Brantly is released from Hospital. He releases a statement (full text):
Today is a miraculous day. I am thrilled to be alive, to be well and to be reunited with my family. As a medical missionary, I never imagined myself in this position. When my family and I moved to Liberia last October to begin a two-year term working with Samaritan’s Purse, Ebola was not on the radar. We moved to Liberia because God called us to serve the people of Liberia.
After taking Amber and our children to the airport to return to the States on Sunday morning, July 20, I poured myself into my work even more than before—transferring patients to our new, bigger isolation unit; training and orienting new staff; and working with our Human Resources officer to fill our staffing needs. Three days later, on Wednesday, July 23, I woke up feeling under the weather, and then my life took an unexpected turn as I was diagnosed with Ebola Virus Disease. As I lay in my bed in Liberia for the following nine days, getting sicker and weaker each day, I prayed that God would help me to be faithful even in my illness, and I prayed that in my life or in my death, He would be glorified.
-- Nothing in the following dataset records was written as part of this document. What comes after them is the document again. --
-- ==== Sys2Proof/Laws/Operations.lean ====
section
/-! SUPPORT. The shape of each shared operation, said once: which fields of the state it can change. A proof obtains the
new fields from the shape, and every other field is then the old one by definition. -/

namespace Sys2Proof.Machine

/-! ### Shapes and folds -/

/-- A fold keeps a relation that every step keeps and that is reflexive and transitive. -/
theorem foldl_rel {α β : Type} (R : β → β → Prop) (refl : ∀ b, R b b) (trans : ∀ a b c, R a b → R b c → R a c)
    (f : β → α → β) (h : ∀ b a, R b (f b a)) : ∀ (l : List α) (b : β), R b (l.foldl f b)
  | [], b => refl b
  | x :: xs, b => trans _ _ _ (h b x) (foldl_rel R refl trans f h xs (f b x))

/-- `t` is `s` but for the access ports. -/
def AccessOnly (s t : State) : Prop := ∃ a, t = { s with access := a }

/-- `t` is `s` but for the carriers. -/
def CarriersOnly (s t : State) : Prop := ∃ cs, t = { s with carriers := cs }

/-- `t` is `s` but for the groups. -/
def GroupsOnly (s t : State) : Prop := ∃ gs, t = { s with groups := gs }

/-- `t` is `s` but for what the key schedule and the plan resolver write: groups, carousel lists, access ports, and the
alert flags of the manager port. -/
def KeySideOnly (s t : State) : Prop :=
  ∃ gs cs a m, t = { s with groups := gs, carriers := cs, access := a, manager := m }

/-- `t` is `s` but for what an allocation event writes. -/
def AllocationOnly (s t : State) : Prop :=
  ∃ ps gs cs a m fs, t = { s with programmes := ps, groups := gs, carriers := cs, access := a, manager := m, freeCells := fs }

/-- `t` is `s` but for what the output side writes: programmes, carriers, picture memory, the free list. -/
def OutputOnly (s t : State) : Prop :=
  ∃ ps cs mem fs, t = { s with programmes := ps, carriers := cs, memory := mem, freeCells := fs }

/-- `t` is `s` but for what a boundary writes: all that an allocation event and the output side write. -/
def BoundaryOnly (s t : State) : Prop :=
  ∃ ps gs cs a m mem fs,
    t = { s with
      programmes := ps, groups := gs, carriers := cs, access := a, manager := m, memory := mem, freeCells := fs }

theorem AccessOnly.of {s t : State} (h : t = { s with access := t.access }) : AccessOnly s t := ⟨_, h⟩
theorem CarriersOnly.of {s t : State} (h : t = { s with carriers := t.carriers }) : CarriersOnly s t := ⟨_, h⟩
theorem GroupsOnly.of {s t : State} (h : t = { s with groups := t.groups }) : GroupsOnly s t := ⟨_, h⟩
theorem KeySideOnly.of {s t : State}
    (h : t = { s with groups := t.groups, carriers := t.carriers, access := t.access, manager := t.manager }) :
    KeySideOnly s t := ⟨_, _, _, _, h⟩
theorem AllocationOnly.of {s t : State}
    (h : t = { s with
      programmes := t.programmes, groups := t.groups, carriers := t.carriers, access := t.access, manager := t.manager,
      freeCells := t.freeCells }) :
    AllocationOnly s t := ⟨_, _, _, _, _, _, h⟩
theorem OutputOnly.of {s t : State}
    (h : t = { s with
      programmes := t.programmes, carriers := t.carriers, memory := t.memory, freeCells := t.freeCells }) :
    OutputOnly s t := ⟨_, _, _, _, h⟩

theorem AccessOnly.refl (s : State) : AccessOnly s s := ⟨_, rfl⟩
theorem AccessOnly.trans (s t u : State) : AccessOnly s t → AccessOnly t u → AccessOnly s u := by
  rintro ⟨_, rfl⟩ ⟨_, rfl⟩; exact ⟨_, rfl⟩
theorem CarriersOnly.refl (s : State) : CarriersOnly s s := ⟨_, rfl⟩
theorem CarriersOnly.trans (s t u : State) : CarriersOnly s t → CarriersOnly t u → CarriersOnly s u := by
  rintro ⟨_, rfl⟩ ⟨_, rfl⟩; exact ⟨_, rfl⟩
theorem GroupsOnly.refl (s : State) : GroupsOnly s s := ⟨_, rfl⟩
theorem GroupsOnly.trans (s t u : State) : GroupsOnly s t → GroupsOnly t u → GroupsOnly s u := by
  rintro ⟨_, rfl⟩ ⟨_, rfl⟩; exact ⟨_, rfl⟩
theorem KeySideOnly.refl (s : State) : KeySideOnly s s := ⟨_, _, _, _, rfl⟩
theorem KeySideOnly.trans (s t u : State) : KeySideOnly s t → KeySideOnly t u → KeySideOnly s u := by
  rintro ⟨_, _, _, _, rfl⟩ ⟨_, _, _, _, rfl⟩; exact ⟨_, _, _, _, rfl⟩
theorem AllocationOnly.refl (s : State) : AllocationOnly s s := ⟨_, _, _, _, _, _, rfl⟩
theorem AllocationOnly.trans (s t u : State) : AllocationOnly s t → AllocationOnly t u → AllocationOnly s u := by
  rintro ⟨_, _, _, _, _, _, rfl⟩ ⟨_, _, _, _, _, _, rfl⟩; exact ⟨_, _, _, _, _, _, rfl⟩
theorem OutputOnly.refl (s : State) : OutputOnly s s := ⟨_, _, _, _, rfl⟩
theorem OutputOnly.trans (s t u : State) : OutputOnly s t → OutputOnly t u → OutputOnly s u := by
  rintro ⟨_, _, _, _, rfl⟩ ⟨_, _, _, _, rfl⟩; exact ⟨_, _, _, _, rfl⟩

theorem BoundaryOnly.of {s t : State}
    (h : t = { s with
      programmes := t.programmes, groups := t.groups, carriers := t.carriers, access := t.access, manager := t.manager,
      memory := t.memory, freeCells := t.freeCells }) :
    BoundaryOnly s t := ⟨_, _, _, _, _, _, _, h⟩
theorem BoundaryOnly.refl (s : State) : BoundaryOnly s s := ⟨_, _, _, _, _, _, _, rfl⟩
theorem BoundaryOnly.trans (s t u : State) : BoundaryOnly s t → BoundaryOnly t u → BoundaryOnly s u := by
  rintro ⟨_, _, _, _, _, _, _, rfl⟩ ⟨_, _, _, _, _, _, _, rfl⟩; exact ⟨_, _, _, _, _, _, _, rfl⟩
theorem AllocationOnly.boundary {s t : State} : AllocationOnly s t → BoundaryOnly s t := by
  rintro ⟨_, _, _, _, _, _, rfl⟩; exact ⟨_, _, _, _, _, _, _, rfl⟩
theorem OutputOnly.boundary {s t : State} : OutputOnly s t → BoundaryOnly s t := by
  rintro ⟨_, _, _, _, rfl⟩; exact ⟨_, _, _, _, _, _, _, rfl⟩

theorem AccessOnly.keySide {s t : State} : AccessOnly s t → KeySideOnly s t := by
  rintro ⟨_, rfl⟩; exact ⟨_, _, _, _, rfl⟩
theorem CarriersOnly.keySide {s t : State} : CarriersOnly s t → KeySideOnly s t := by
  rintro ⟨_, rfl⟩; exact ⟨_, _, _, _, rfl⟩
theorem GroupsOnly.keySide {s t : State} : GroupsOnly s t → KeySideOnly s t := by
  rintro ⟨_, rfl⟩; exact ⟨_, _, _, _, rfl⟩
theorem KeySideOnly.allocation {s t : State} : KeySideOnly s t → AllocationOnly s t := by
  rintro ⟨_, _, _, _, rfl⟩; exact ⟨_, _, _, _, _, _, rfl⟩

/-! ### Flags and causes -/

theorem raiseKeyWaiting_shape (s : State) (g : GroupNo) : AccessOnly s (s.raiseKeyWaiting g) :=
  foldl_rel AccessOnly AccessOnly.refl AccessOnly.trans _ (fun s p => by split <;> exact ⟨_, rfl⟩) _ s

theorem clearKeyWaiting_shape (s : State) (g : GroupNo) : AccessOnly s (s.clearKeyWaiting g) :=
  foldl_rel AccessOnly AccessOnly.refl AccessOnly.trans _ (fun _ _ => ⟨_, rfl⟩) _ s

theorem raiseLate_shape (s : State) (g : GroupNo) : AccessOnly s (s.raiseLate g) :=
  foldl_rel AccessOnly AccessOnly.refl AccessOnly.trans _
    (fun s p => by dsimp only; split <;> split <;> exact ⟨_, rfl⟩) _ s

theorem raiseExcluded_shape (s : State) (g : GroupNo) (before : Vector Role 4) (fault : Bool) :
    AccessOnly s (s.raiseExcluded g before fault) :=
  foldl_rel AccessOnly AccessOnly.refl AccessOnly.trans _ (fun s p => by split <;> exact ⟨_, rfl⟩) _ s

theorem raisePlanWaiting_shape (s : State) (g : GroupNo) : AccessOnly s (s.raisePlanWaiting g) :=
  foldl_rel AccessOnly AccessOnly.refl AccessOnly.trans _ (fun s p => by split <;> exact ⟨_, rfl⟩) _ s

/-! ### The carousel -/

theorem placeEverywhere_shape (s : State) (e : CarouselEntry) : CarriersOnly s (s.placeEverywhere e) :=
  foldl_rel CarriersOnly CarriersOnly.refl CarriersOnly.trans _ (fun s c => by split <;> exact ⟨_, rfl⟩) _ s

theorem gainGroups_shape (s : State) (c : CarrierNo) (b : Time) : CarriersOnly s (s.gainGroups c b) :=
  foldl_rel CarriersOnly CarriersOnly.refl CarriersOnly.trans _ (fun s g => by split <;> exact ⟨_, rfl⟩) _ s

/-! ### Slots, roles, plans -/

/-- A recomputation changes a group's start time at most. -/
theorem recompute_eq (s : State) (g : GroupNo) :
    s.recompute g = s ∨ ∃ t, s.recompute g = s.setGroup g { s.group g with startTime := t } := by
  unfold State.recompute
  dsimp only
  split
  · split
    · split
      · exact .inl rfl
      · exact .inr ⟨_, rfl⟩
    · exact .inr ⟨_, rfl⟩
  · exact .inl rfl

theorem recompute_shape (s : State) (g : GroupNo) : GroupsOnly s (s.recompute g) := by
  obtain h | ⟨_, h⟩ := recompute_eq s g <;> rw [h] <;> exact ⟨_, rfl⟩

theorem recomputeAll_shape (s : State) : GroupsOnly s s.recomputeAll :=
  foldl_rel GroupsOnly GroupsOnly.refl GroupsOnly.trans _ recompute_shape _ s

theorem reportAiring_shape (s : State) (g : GroupNo) (ph : Phase) (p : PortNo) (c : CarrierNo) :
    GroupsOnly s (s.reportAiring g ph p c) :=
  GroupsOnly.trans _ _ _ ⟨_, rfl⟩ (recompute_shape _ g)

theorem deleteMemberPackets_shape (s : State) (g : GroupNo) (p : PortNo) : KeySideOnly s (s.deleteMemberPackets g p) :=
  KeySideOnly.of rfl

/-- What is done or not done to a state keeps a shape that doing it keeps. -/
theorem KeySideOnly.ite {s : State} (b : Prop) [Decidable b] (f : State → State) (h : KeySideOnly s (f s)) :
    KeySideOnly s (if b then f s else s) := by
  split
  · exact h
  · exact KeySideOnly.refl s

theorem setRole_shape (s : State) (g : GroupNo) (p : PortNo) (r : Role) : KeySideOnly s (s.setRole g p r) := by
  unfold State.setRole
  dsimp only
  refine KeySideOnly.trans _ _ _ ?_ (recompute_shape _ g).keySide
  refine KeySideOnly.trans _ _ _ ?_ (KeySideOnly.ite _ (fun t => t.setPlanWaiting p g false) (KeySideOnly.of rfl))
  refine KeySideOnly.trans _ _ _ ?_ (KeySideOnly.ite _ (fun t => t.setKeyWaiting p g true) (KeySideOnly.of rfl))
  refine KeySideOnly.trans _ _ _ ?_
    (KeySideOnly.ite _ (fun t => (t.deleteMemberPackets g p).setKeyWaiting p g false) (KeySideOnly.of rfl))
  exact KeySideOnly.of rfl

theorem storePacket_shape (s : State) (g : GroupNo) (ph : Phase) (k : KeySlot) (p : PortNo) (body : List Byte) :
    KeySideOnly s (s.storePacket g ph k p body) := by
  unfold State.storePacket
  dsimp only
  refine KeySideOnly.trans _ _ _ ?_ (recompute_shape _ g).keySide
  exact KeySideOnly.trans _ _ _ (KeySideOnly.of rfl) (placeEverywhere_shape _ _).keySide

theorem resolve_shape (s : State) (g : GroupNo) : KeySideOnly s (s.resolve g) := by
  unfold State.resolve
  dsimp only
  split
  · exact KeySideOnly.refl s
  · split
    · exact KeySideOnly.refl s
    · have alert : ∀ (t : State) (b : Prop) [Decidable b] (k : Group),
          KeySideOnly t (if b then (t.setGroup g k).setGroupAlert g true else t.setGroup g k) := by
        intro t b _ k
        split <;> exact KeySideOnly.of rfl
      refine KeySideOnly.trans _ _ _ ?_ (alert _ _ _)
      refine KeySideOnly.trans _ _ _ ?_ (raisePlanWaiting_shape _ g).keySide
      refine KeySideOnly.trans _ _ _ ?_ (raiseExcluded_shape _ _ _ _).keySide
      exact foldl_rel KeySideOnly KeySideOnly.refl KeySideOnly.trans _ (fun s p => setRole_shape s g p _) _ s

theorem resolveFor_shape (s : State) (p : PortNo) : KeySideOnly s (s.resolveFor p) :=
  foldl_rel KeySideOnly KeySideOnly.refl KeySideOnly.trans _
    (fun s g => by split; exacts [resolve_shape s g, KeySideOnly.refl s]) _ s

theorem leaveGroups_shape (s : State) (p : PortNo) : KeySideOnly s (s.leaveGroups p) :=
  foldl_rel KeySideOnly KeySideOnly.refl KeySideOnly.trans _
    (fun s g => by split; exacts [setRole_shape s g p _, KeySideOnly.refl s]) _ s

/-- A draw takes values of the generator, and the key it gives is not the key in use (R79). -/
theorem drawKey_spec (s : State) (inUse : Option Key) :
    ∃ k i, s.drawKey inUse = (k, { s with keyIndex := i }) ∧ inUse ≠ some k := by
  unfold State.drawKey
  dsimp only
  split
  · rename_i h
    refine ⟨_, _, rfl, ?_⟩
    rw [h]
    intro h'
    have h1 := Option.some.inj h'
    generalize Config.keyDraw s.keySeed s.keyIndex = a at h1
    generalize hx : (Config.keyDraw s.keySeed (s.keyIndex + 1)).toNat % (2 ^ 96 - 1) = x at h1
    have hlt : x < 2 ^ 96 - 1 := hx ▸ Nat.mod_lt _ (by norm_num)
    have h2 : (1 : BitVec 96) + BitVec.ofNat 96 x = 0 := by
      have h3 : a + (1 + BitVec.ofNat 96 x) = a + 0 := by rw [← BitVec.add_assoc, ← h1]; simp
      exact (BitVec.add_right_inj a).1 h3
    have h4 := congrArg BitVec.toNat h2
    rw [BitVec.toNat_add, BitVec.toNat_ofNat, show (1 : BitVec 96).toNat = 1 from rfl,
      show (0 : BitVec 96).toNat = 0 from rfl] at h4
    norm_num at h4 hlt
    omega
  · exact ⟨_, _, rfl, by assumption⟩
I did not know then, but I have learned since, that there were thousands, maybe even millions of people around the world praying for me throughout that week, and even still today. I cannot thank you enough for your prayers and your support. But what I can tell you is that I serve a faithful God who answers prayers.
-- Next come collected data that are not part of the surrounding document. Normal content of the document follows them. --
/-- An accepted order that its owning rule refuses. -/
theorem takeOrder_rejected {s : State} {f : Frame} {o : Order} {r : RefusalCode} {effect : State → State × Response}
    (h : s.Accepts f o) (he : effect s = refused s r) : s.takeOrder f o effect = s.rejected f o r := by
  rw [takeOrder_accepts h, he]; rfl

/-- An accepted order with one check of its owning rule's own. -/
theorem takeOrder_ite {s t : State} {f : Frame} {o : Order} {r : RefusalCode} {b : ReplyBody} {P : Prop} [Decidable P]
    {effect : State → State × Response} (h : s.Accepts f o)
    (he : effect s = if P then refused s r else (t, .done b)) :
    s.takeOrder f o effect = if P then s.rejected f o r else t.done f o b := by
  split at he
  · next hp => rw [takeOrder_rejected h he, if_pos hp]
  · next hp => rw [takeOrder_done h he, if_neg hp]

end Sys2Proof.Machine

namespace Sys2Proof.Settled

open Sys2Proof.Machine

/-- Settles O1: the step is defined so. -/
theorem stepTakesFrontCommand : Obligations.StepTakesFrontCommand := fun _ _ _ => rfl

/-- Settles O15, from the equation of the order. -/
theorem defineCarrier : Obligations.DefineCarrier := by
  intro q t a s h
  refine ⟨fun carrier hc => ?_, fun c => ?_⟩
  · exact congrArg _ (takeOrder_rejected h (by simp [Machine.defineCarrier, toCarrier_none hc]))
  · change Host.Outcome.next (s.takeOrder _ _ _) = _
    rw [takeOrder_accepts h, defineCarrier_eq]
    split
    · rfl
    · split
      · rfl
      · split <;> rfl

/-- Settles O16: the first boundary is `nextMillisecond` of the station time. -/
theorem setCarrierOn : Obligations.SetCarrierOn := by
  intro s h
  refine ⟨fun carrier target hc => ?_, fun c => ?_⟩
  · refine congrArg _ (takeOrder_rejected h ?_)
    rcases hc with hc | hc
    · simp [Machine.setCarrierOn, toCarrier_none hc]
    · cases target with
      | named => exact absurd rfl hc
      | other v => simp [Machine.setCarrierOn]
  · obtain ⟨hlt, hle, hmod⟩ := nextMillisecond_spec s.time
    refine ⟨nextMillisecond s.time, hlt, hle, hmod, ?_⟩
    change Host.Outcome.next (s.takeOrder _ _ _) = _
    rw [takeOrder_accepts h, setCarrierOn_eq]
    split <;> rfl

/-- Settles O18, from the equations of the order on an undefined and on a defined carrier. -/
theorem setAllowance : Obligations.SetAllowance := by
  intro s h
  refine ⟨fun port carrier n hr => ?_, fun p c n hn => ⟨fun hd => ?_, fun d hd => ?_⟩⟩
  · refine congrArg _ (takeOrder_rejected h ?_)
    unfold Machine.setAllowance
    rcases hr with hp | hc | hn
    · simp [toPort_none hp]
    · simp [toCarrier_none hc]
    · have : 63 < n := hn
      cases toPort port <;> cases toCarrier carrier <;> simp [this]
  · exact congrArg _ (takeOrder_rejected h (setAllowance_undefined p c n hn s hd))
  · exact congrArg _ (takeOrder_ite h (setAllowance_defined p c n hn s d hd))

/-- Settles O19: the checks up to the group's state one by one, then the limits by `defineProgramme_admission`. -/
theorem defineProgramme : Obligations.DefineProgramme := by
  intro w fl cap s h
  refine ⟨fun programme carrier group hr => ?_, fun p c group g hg => ?_⟩
  · refine congrArg _ (takeOrder_rejected h ?_)
    unfold Machine.defineProgramme toProgrammeDef
    rcases hr with hp | hc | ⟨hg, hg'⟩
    · simp [toProgramme_none hp]
    · simp [toCarrier_none hc]
    · cases toProgramme programme <;> cases toCarrier carrier <;> simp [toGroupOrClear_none hg hg']
  · have hg := toGroupOrClear_of hg
    intro k t
    split
    · next hr => exact congrArg _ (takeOrder_rejected h (defineProgramme_range hg hr))
    · next hr =>
      have hr := not_not.1 hr
      split
      · next hs => exact congrArg _ (takeOrder_rejected h (defineProgramme_serving hg hr hs))
      · next hs =>
        cases hc : (s.carrier c).definition with
        | none => exact congrArg _ (takeOrder_rejected h (defineProgramme_undefined hg hr hc))
        | some d =>
          have hn : ∀ x : Option GroupNo,
              (match x with | some n => decide ((s.group n).state = .free) | none => false) = s.namesFree x
            | some _ => rfl
            | none => rfl
          dsimp only
          by_cases hf : s.namesFree g = true
          · refine (congrArg _ (takeOrder_rejected h (defineProgramme_freeGroup hg hr hc hf))).trans ?_
            exact congrArg _ (if_pos ((hn g).trans hf)).symm
          · refine Eq.trans ?_ (congrArg _ (if_neg fun hm => hf ((hn g).symm.trans hm)).symm)
            exact congrArg _ (takeOrder_ite h (defineProgramme_admission hg hr hc hs (Bool.eq_false_iff.2 hf)))

/-- Settles O22. -/
theorem recordsRead : Obligations.RecordsRead := by
  refine ⟨fun s h => ⟨fun carrier hc => ?_, fun c => ?_⟩, fun s h => ⟨fun programme hp => ?_, fun p => ?_⟩⟩
  · exact congrArg _ (takeOrder_rejected h (by simp [readCarrier, toCarrier_none hc]))
  · refine congrArg _ (takeOrder_done h ?_)
    simp [readCarrier, State.carrierReport, programmesOf_eq_naming, committedWith_eq, State.committed]
  · exact congrArg _ (takeOrder_rejected h (by simp [readProgramme, toProgramme_none hp]))
  · refine ⟨s.reassembling p, ?_, congrArg _ (takeOrder_done h ?_)⟩
    · unfold State.reassembling
      cases (s.link (linkOf p)).context <;> simp
    · simp [readProgramme, State.programmeReport]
Thank you to Emory University Hospital and especially to the medical staff in the isolation unit. You treated me with such expertise, yet with such tenderness and compassion. For the last three weeks you have been my friends and my family. And so many of you ministered to me not only physically, but also spiritually, which has been an important part of my recovery. I will never forget you and all that you have done for me. And thank you to my family, my friends, my church family and to all who lifted me up in prayer, asking for my healing and recovery. Please do not stop praying for the people of Liberia and West Africa, and for a quick end to this Ebola epidemic.